Same thing (only the scavenger messages) for 2.

The situation changes if I supply, for example, --gc-interval=1 to v8. In this case Scavenge and Mark-sweep GC cycles happen during the first call as well and the output looks like this:

0 COMPLETE
1 COMPLETE
2 COMPLETE
RESULT FUNCTION: 50005046.56689139 FOR: 919 ms
RESULT FUNCTION: 50006871.86618896 FOR: 678 ms
RESULT FUNCTION: 49998279.72474023 FOR: 670 ms

UPD

It turns out eljefedelrodeodeljefe is partially right.

Let's see what happens.

measureFunc starts off unoptimized. It gets hot very quickly so Crankshaft optimizes it and an OSR entry is performed (execution continues where it left off -- from the middle of the loop -- but on the newly optimized version of machine code). But for some reason shortly after that a speculative assumption is broken, causing a bailout (OSR exit to unoptimized, 'full' code).

And V8 doesn't try to recompile measureFunc again before the first call ends. Probably because it already OSRed into optimized function and a speculative assumption failed, so it sees no point in eager retrying (I suppose.

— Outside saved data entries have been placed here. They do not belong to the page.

-- ==== Sys2Proof/Machine/Dispatch.lean ====
section
/-! DEFINITION. `exec`: one arm per row of spec/opcode_table.json, each a direct call of the command's meaning. -/

namespace Sys2Proof.Machine

open Sys2Proof

def exec (i : Instr) (s : State) : Host.Outcome State Fault Refusal :=
  match i with
  | .resetNAssert => Sys2Proof.Machine.execResetNAssert s
  | .resetNRelease straps => Sys2Proof.Machine.execResetNRelease straps s
  | .refclkStop => Sys2Proof.Machine.execRefclkStop s
  | .refclkResume => Sys2Proof.Machine.execRefclkResume s
  | .csNFall p => Sys2Proof.Machine.execCsNFall p s
  | .csNRise p bytes => Sys2Proof.Machine.execCsNRise p bytes s
  | .lengthAbove272 p code tag length => Sys2Proof.Machine.execLengthAbove272 p code tag length s
  | .requestReceived p code tag payload crc => Sys2Proof.Machine.execRequestReceived p code tag payload crc s
  | .executionEnd p => Sys2Proof.Machine.execExecutionEnd p s
  | .responseSent p => Sys2Proof.Machine.execResponseSent p s
  | .status p payload => Sys2Proof.Machine.execStatus p payload s
  | .repeatLast p payload => Sys2Proof.Machine.execRepeatLast p payload s
  | .portReset p payload => Sys2Proof.Machine.execPortReset p payload s
  | .readCounters p payload => Sys2Proof.Machine.execReadCounters p payload s
  | .setQuota p payload => Sys2Proof.Machine.execSetQuota p payload s
  | .setRxq p payload => Sys2Proof.Machine.execSetRxq p payload s
  | .setLease p payload => Sys2Proof.Machine.execSetLease p payload s
  | .setDeadline p payload => Sys2Proof.Machine.execSetDeadline p payload s
  | .setFrame p payload => Sys2Proof.Machine.execSetFrame p payload s
  | .ready p payload => Sys2Proof.Machine.execReady p payload s
  | .unready p payload => Sys2Proof.Machine.execUnready p payload s
  | .join p payload => Sys2Proof.Machine.execJoin p payload s
  | .leave p payload => Sys2Proof.Machine.execLeave p payload s
  | .openLane p payload => Sys2Proof.Machine.execOpenLane p payload s
  | .closeLane p payload => Sys2Proof.Machine.execCloseLane p payload s
  | .purgeLane p payload => Sys2Proof.Machine.execPurgeLane p payload s
  | .laneInfo p payload => Sys2Proof.Machine.execLaneInfo p payload s
  | .send p payload => Sys2Proof.Machine.execSend p payload s
  | .fetch p payload => Sys2Proof.Machine.execFetch p payload s
  | .reread p payload => Sys2Proof.Machine.execReread p payload s
  | .ack p payload => Sys2Proof.Machine.execAck p payload s
  | .returnLease p payload => Sys2Proof.Machine.execReturnLease p payload s
  | .getReport p payload => Sys2Proof.Machine.execGetReport p payload s
  | .readEntry p payload => Sys2Proof.Machine.execReadEntry p payload s
  | .claim p payload => Sys2Proof.Machine.execClaim p payload s
  | .writeEntry p payload => Sys2Proof.Machine.execWriteEntry p payload s
  | .clearEntry p payload => Sys2Proof.Machine.execClearEntry p payload s
  | .disown p payload => Sys2Proof.Machine.execDisown p payload s
  | .readHeader p payload => Sys2Proof.Machine.execReadHeader p payload s
  | .propose p payload => Sys2Proof.Machine.execPropose p payload s
  | .vote p payload => Sys2Proof.Machine.execVote p payload s
  | .withdraw p payload => Sys2Proof.Machine.execWithdraw p payload s
  | .planStatus p payload => Sys2Proof.Machine.execPlanStatus p payload s
  | .getEvents p payload => Sys2Proof.Machine.execGetEvents p payload s
  | .clearEvents p payload => Sys2Proof.Machine.execClearEvents p payload s
  | .setEventMask p payload => Sys2Proof.Machine.execSetEventMask p payload s
  | .slotStart => Sys2Proof.Machine.execSlotStart s
  | .leaseExpiry p n => Sys2Proof.Machine.execLeaseExpiry p n s
  | .syncOutPulseEnd => Sys2Proof.Machine.execSyncOutPulseEnd s

end Sys2Proof.Machine
end

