/-- R149, Table 10-2: in SETUP no port is ONLINE; in RUN some port is ONLINE and none is READY. -/
def State.MembershipLawful (s : State) : Prop :=
  (s.inRun = false → ∀ p, s.online p = false) ∧
  (s.inRun = true → (∃ p, s.online p = true) ∧ ∀ p, s.portState p ≠ .ready)

/-- R137, R138, R140: ATTN_N is low exactly while an enabled kind is latched, and high while RESET_N is low; a renewed
kind is latched; no snapshot has number 0. -/
def State.AttentionLawful (s : State) : Prop :=
  ∀ p, (s.att.get p).attnLow = (!s.resetLow && (s.att.get p).attention) ∧
    (s.att.get p).renewed &&& ~~~ (s.att.get p).latched = 0 ∧
    (s.att.get p).nextSnapshot ≠ 0 ∧ ∀ sn, (s.att.get p).snapshot = some sn → sn.number ≠ 0

/-- The fragments of a descriptor; a FREE one has none. -/
def fragmentsOf (m : Option Desc) : List BufId :=
  match m with
  | none => []
  | some m => m.fragments

/-- The buffers a descriptor holds for source `p`. -/
def heldFor (p : Port) (m : Option Desc) : Nat :=
  match m with
  | none => 0
  | some m => if m.source = p then m.fragments.length else 0

/-- R7, R8, R9: each buffer is on the free list once or in exactly one fragment list; each held count counts its port's
buffers; a message has as many fragments as its length needs; the pool keeps its canonical form inside its 32768 bytes. -/
def State.StoreLawful (s : State) : Prop :=
  List.Perm (s.mst.free ++ (List.finRange 256).flatMap fun d => fragmentsOf (s.desc d)) (List.finRange 512) ∧
  (∀ p, s.mst.held.get p = ((List.finRange 256).map fun d => heldFor p (s.desc d)).sum) ∧
  (∀ d m, s.desc d = some m → 1 ≤ m.length ∧ m.length ≤ 256 ∧ m.fragments.length = buffersFor m.length) ∧
  Memory.wf s.mst.pool = true ∧ ∀ c ∈ s.mst.pool, c.1 < 32768

/-- R10: no port holds more buffers than its ceiling, and the free list covers what the reserves still guarantee. -/
def State.QuotaLawful (s : State) : Prop :=
  (∀ p, s.mst.held.get p ≤ (s.params p).ceiling) ∧
  (Port.sum fun q => (s.params q).reserve - s.mst.held.get q) ≤ s.mst.free.length

/-- R19: in SETUP every descriptor is FREE. -/
def State.SetupIsEmpty (s : State) : Prop := s.inRun = false → ∀ d, s.desc d = none

/-- A header within the ranges of Table 3-1. -/
def Header.inRange (h : Header) : Prop := 4 ≤ h.slots ∧ h.slots ≤ 256 ∧ 50 ≤ h.length ∧ h.length ≤ 65535

/-- R28, R41, R58: an unowned entry is EMPTY; a burst is 1 to 4; an entry that names a lane that is not CLOSED is owned by
that lane's owner; in SETUP every entry is EMPTY and unowned. -/
def State.EntriesLawful (s : State) : Prop :=
  (∀ bk i, ((s.cal.bank bk).entries.at i).owner = none → ((s.cal.bank bk).entries.at i).release = none) ∧
  (∀ bk i r, ((s.cal.bank bk).entries.at i).release = some r → 1 ≤ r.burst ∧ r.burst ≤ 4 ∧
    ((s.lane r.lane).state ≠ .closed → ((s.cal.bank bk).entries.at i).owner = (s.lane r.lane).owner)) ∧
  (s.inRun = false → ∀ bk i, (s.cal.bank bk).entries.at i = Entry.unowned)

/-- R55: the shadow entry at an index is bad: it is RELEASE, and its index is at or above the shadow header's slots per
cycle, or the lane it names is not OPEN or has another owner than the entry. -/
def State.BadAt (s : State) (i : EntryId) : Prop :=
  ∃ r, (s.shadowEntry i).release = some r ∧
    (s.cal.shadow.header.slots ≤ i.val ∨ (s.lane r.lane).state ≠ .opened ∨
      (s.lane r.lane).owner ≠ (s.shadowEntry i).owner)

/-- R59, R63, R66, R71, R72, R74, R76: a standing proposal is in RUN, its proposer and its voters are ONLINE, the proposer
is no voter, only voters have voted, it is ACCEPTED exactly when every voter has voted YES, its number is 1 to 255, its
remaining count 1 to 15, and the shadow bank it froze is valid. -/
def State.PlanLawful (s : State) : Prop :=
  s.plan.nextNumber ≠ 0 ∧ 1 ≤ s.mbc.deadline ∧ s.mbc.deadline ≤ 15 ∧
  ∀ r, s.plan.proposal = some r →
    s.inRun = true ∧ s.online r.proposer = true ∧ r.voters.get r.proposer = false ∧
    (∀ q, r.voters.get q = true → s.online q = true) ∧ (∀ q, r.yes.get q = true → r.voters.get q = true) ∧
    (r.state = .accepted ↔ ∀ q, r.voters.get q = true → r.yes.get q = true) ∧
    r.number ≠ 0 ∧ 1 ≤ r.remaining ∧ r.remaining ≤ 15 ∧ ∀ i, ¬ s.BadAt i
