/-- The end of an execution forms the response of the answer under the request's tag, with the RUN flag formed with the
answer and the ATTENTION flag that holds as the execution ends (log 12); records the request and its response, but for
REPEAT and for a PORT_RESET that was carried out; sends the response if its window still awaits it; and takes the
request that waited, replay test first, against the record just made, answering a code that is not in the table as it
does so (log 13). -/
def Obligations.ExecutionEndRecordsAndSends : Prop :=
  ∀ (s : State) (p : Port) (r : Request) (f : Formed), s.live p = true →
    (s.link.get p).executing = some r → (s.link.get p).answer = some f →
    let l := s.link.get p
    let resp : Response := match f.answer with
      | .reply st payload => ⟨st, r.tag, false, (s.att.get p).attention, f.run, payload⟩
      | .stored x => { x with replay := true }
    let record := if r.code = 0x02 ∨ (r.code = 0x03 ∧ resp.status = .ok) then l.record else some ⟨r.tag, r.code, resp⟩
    ∃ t, exec (.executionEnd p) s = .next t ∧ ChangesOnly s t [.link] ∧ OnlyAt p s.link t.link ∧
      (l.waiting = none → t.link.get p = { l with
        record := record, executing := none, answer := none
        window := if l.window = .awaiting then .sending else l.window
        sending := if l.window = .awaiting then some resp else l.sending }) ∧
      (∀ w, l.waiting = some w → (∀ k, record = some k → ¬ (w.tag ≠ 0 ∧ k.tag = w.tag ∧ k.code = w.code)) →
        t.link.get p = { l with
          record := record, waiting := none, executing := some w
          answer := if commandOf p w.code w.payload = none then
            some ⟨.reply .badCommand [], s.inRun⟩ else none }) ∧
      ∀ w k, l.waiting = some w → record = some k → w.tag ≠ 0 → k.tag = w.tag → k.code = w.code →
        t.link.get p = { l with
          record := record, waiting := none, executing := none, answer := none, replays := counted l.replays 1
          window := if l.window = .awaiting then .sending else l.window
          sending := if l.window = .awaiting then some { k.response with replay := true } else l.sending }

/-- R174: a well-formed request with a nonzero tag and the recorded tag and command executes nothing: it changes only
the port's replays counter and is answered with the stored response marked REPLAY. REPEAT answers with the stored
response, EMPTY when there is none, and BAD_LENGTH for a payload; it changes nothing. -/
def Obligations.StoredResponseIsReturned : Prop :=
  (∀ (s : State) (p : Port) (tag : Byte) (payload : List Byte) (k : LinkRecord), s.live p = true →
    (s.link.get p).window = .receiving → payload.length ≤ 272 → (s.link.get p).executing = none →
    (s.link.get p).record = some k → tag ≠ 0 → k.tag = tag →
    let r : Request := ⟨k.code, tag, payload⟩
    ∃ t, exec (.requestReceived p k.code tag payload r.crc) s = .next t ∧ ChangesOnly s t [.link] ∧
      OnlyAt p s.link t.link ∧ t.link.get p = { s.link.get p with
        window := .sending
        answer := none
        replays := counted (s.link.get p).replays 1
        sending := some { k.response with replay := true } }) ∧
  ∀ (s : State) (p : Port) (payload : List Byte), s.takes (.repeatLast p payload) = true →
    (payload ≠ [] → JustAnswers (.repeatLast p payload) s p .badLength []) ∧
    (payload = [] → (s.link.get p).record = none → JustAnswers (.repeatLast p payload) s p .empty []) ∧
    ∀ k, payload = [] → (s.link.get p).record = some k →
      ∃ t, exec (.repeatLast p payload) s = .next t ∧ Answers s t p (.stored k.response) ∧ ChangesOnly s t [.link]

/-! ## Encodings -/

/-- The command codes of Table 11-14 name each command, code by code, and are read back to it: the 36 codes of the
table, and no other, give a command. The field encodings of R178 are read back to what they encode, and a byte that
encodes nothing is refused. -/
def Obligations.CodesRoundTrip : Prop :=
  (∀ (p : Port) (code : Byte) (payload : List Byte) (i : Instr),
    commandOf p code payload = some i ↔ i.command? = some (p, code, payload)) ∧
  (∀ (p : Port) (b : List Byte),
    commandOf p 0x01 b = some (.status p b) ∧ commandOf p 0x02 b = some (.repeatLast p b) ∧
    commandOf p 0x03 b = some (.portReset p b) ∧ commandOf p 0x04 b = some (.readCounters p b) ∧
    commandOf p 0x10 b = some (.setQuota p b) ∧ commandOf p 0x11 b = some (.setRxq p b) ∧
    commandOf p 0x12 b = some (.setLease p b) ∧ commandOf p 0x13 b = some (.setDeadline p b) ∧
    commandOf p 0x14 b = some (.setFrame p b) ∧ commandOf p 0x18 b = some (.ready p b) ∧
    commandOf p 0x19 b = some (.unready p b) ∧ commandOf p 0x1A b = some (.join p b) ∧
    commandOf p 0x1B b = some (.leave p b) ∧ commandOf p 0x20 b = some (.openLane p b) ∧
    commandOf p 0x21 b = some (.closeLane p b) ∧ commandOf p 0x22 b = some (.purgeLane p b) ∧
    commandOf p 0x23 b = some (.laneInfo p b) ∧ commandOf p 0x30 b = some (.send p b) ∧
    commandOf p 0x31 b = some (.fetch p b) ∧ commandOf p 0x32 b = some (.reread p b) ∧
    commandOf p 0x33 b = some (.ack p b) ∧ commandOf p 0x34 b = some (.returnLease p b) ∧
    commandOf p 0x35 b = some (.getReport p b) ∧ commandOf p 0x40 b = some (.readEntry p b) ∧
    commandOf p 0x41 b = some (.claim p b) ∧ commandOf p 0x42 b = some (.writeEntry p b) ∧
    commandOf p 0x43 b = some (.clearEntry p b) ∧ commandOf p 0x44 b = some (.disown p b) ∧
    commandOf p 0x45 b = some (.readHeader p b) ∧ commandOf p 0x48 b = some (.propose p b) ∧
    commandOf p 0x49 b = some (.vote p b) ∧ commandOf p 0x4A b = some (.withdraw p b) ∧
    commandOf p 0x4B b = some (.planStatus p b) ∧ commandOf p 0x50 b = some (.getEvents p b) ∧
    commandOf p 0x51 b = some (.clearEvents p b) ∧ commandOf p 0x52 b = some (.setEventMask p b)) ∧
  (∀ (p : Port) (code : Byte) (payload : List Byte), (commandOf p code payload).isSome = true ↔
    code.toNat ∈ [0x01, 0x02, 0x03, 0x04] ++ [0x10, 0x11, 0x12, 0x13, 0x14, 0x18, 0x19, 0x1A, 0x1B] ++
      [0x20, 0x21, 0x22, 0x23, 0x30, 0x31, 0x32, 0x33, 0x34, 0x35] ++ [0x40, 0x41, 0x42, 0x43, 0x44, 0x45] ++
      [0x48, 0x49, 0x4A, 0x4B, 0x50, 0x51, 0x52]) ∧
  (∀ b n g, handleOf b = some (n, g) ↔ b = handleByte n g) ∧ (∀ b, handleOf b = none ↔ 64 ≤ b.toNat) ∧
  (∀ b t, portSetOf b = some t ↔ b = portSetByte t) ∧ (∀ b, portSetOf b = none ↔ 16 ≤ b.toNat) ∧
  (∀ b p, portOf b = some p ↔ b = portByte p) ∧ (∀ b, portOf b = none ↔ 4 ≤ b.toNat) ∧
  (∀ lo hi k, eventSetOf lo hi = some k ↔ [lo, hi] = eventSetBytes k) ∧ (∀ lo hi, eventSetOf lo hi = none ↔ 16 ≤ hi.toNat) ∧
  (∀ b l, laneOf b = some l ↔ b = byteOf l.val) ∧ (∀ b, laneOf b = none ↔ 32 ≤ b.toNat) ∧
  (∀ b v, policyOf b = some v ↔ b = v.code) ∧ ∀ b v, reportModeOf b = some v ↔ b = v.code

I don't know what heuristics are used exactly).

So most of the time the first call of measureFucntion is executed on the Full-compiler tier. And this full code doesn't seem to trigger GC while it's running in the loop. I don't know if it's intentional or a bug. It's a subject to a further investigation.

So yes, the first call execution is (mostly) unoptimized and the subsequent executions are optimized. But V8 doesn't decide to run the code slower. The first execution happens to be faster because the unoptimized code doesn't stop to trigger GC. And it makes real difference in this example, because the code is actually GC-intensive (due to a lot of heap number allocations with short life-time).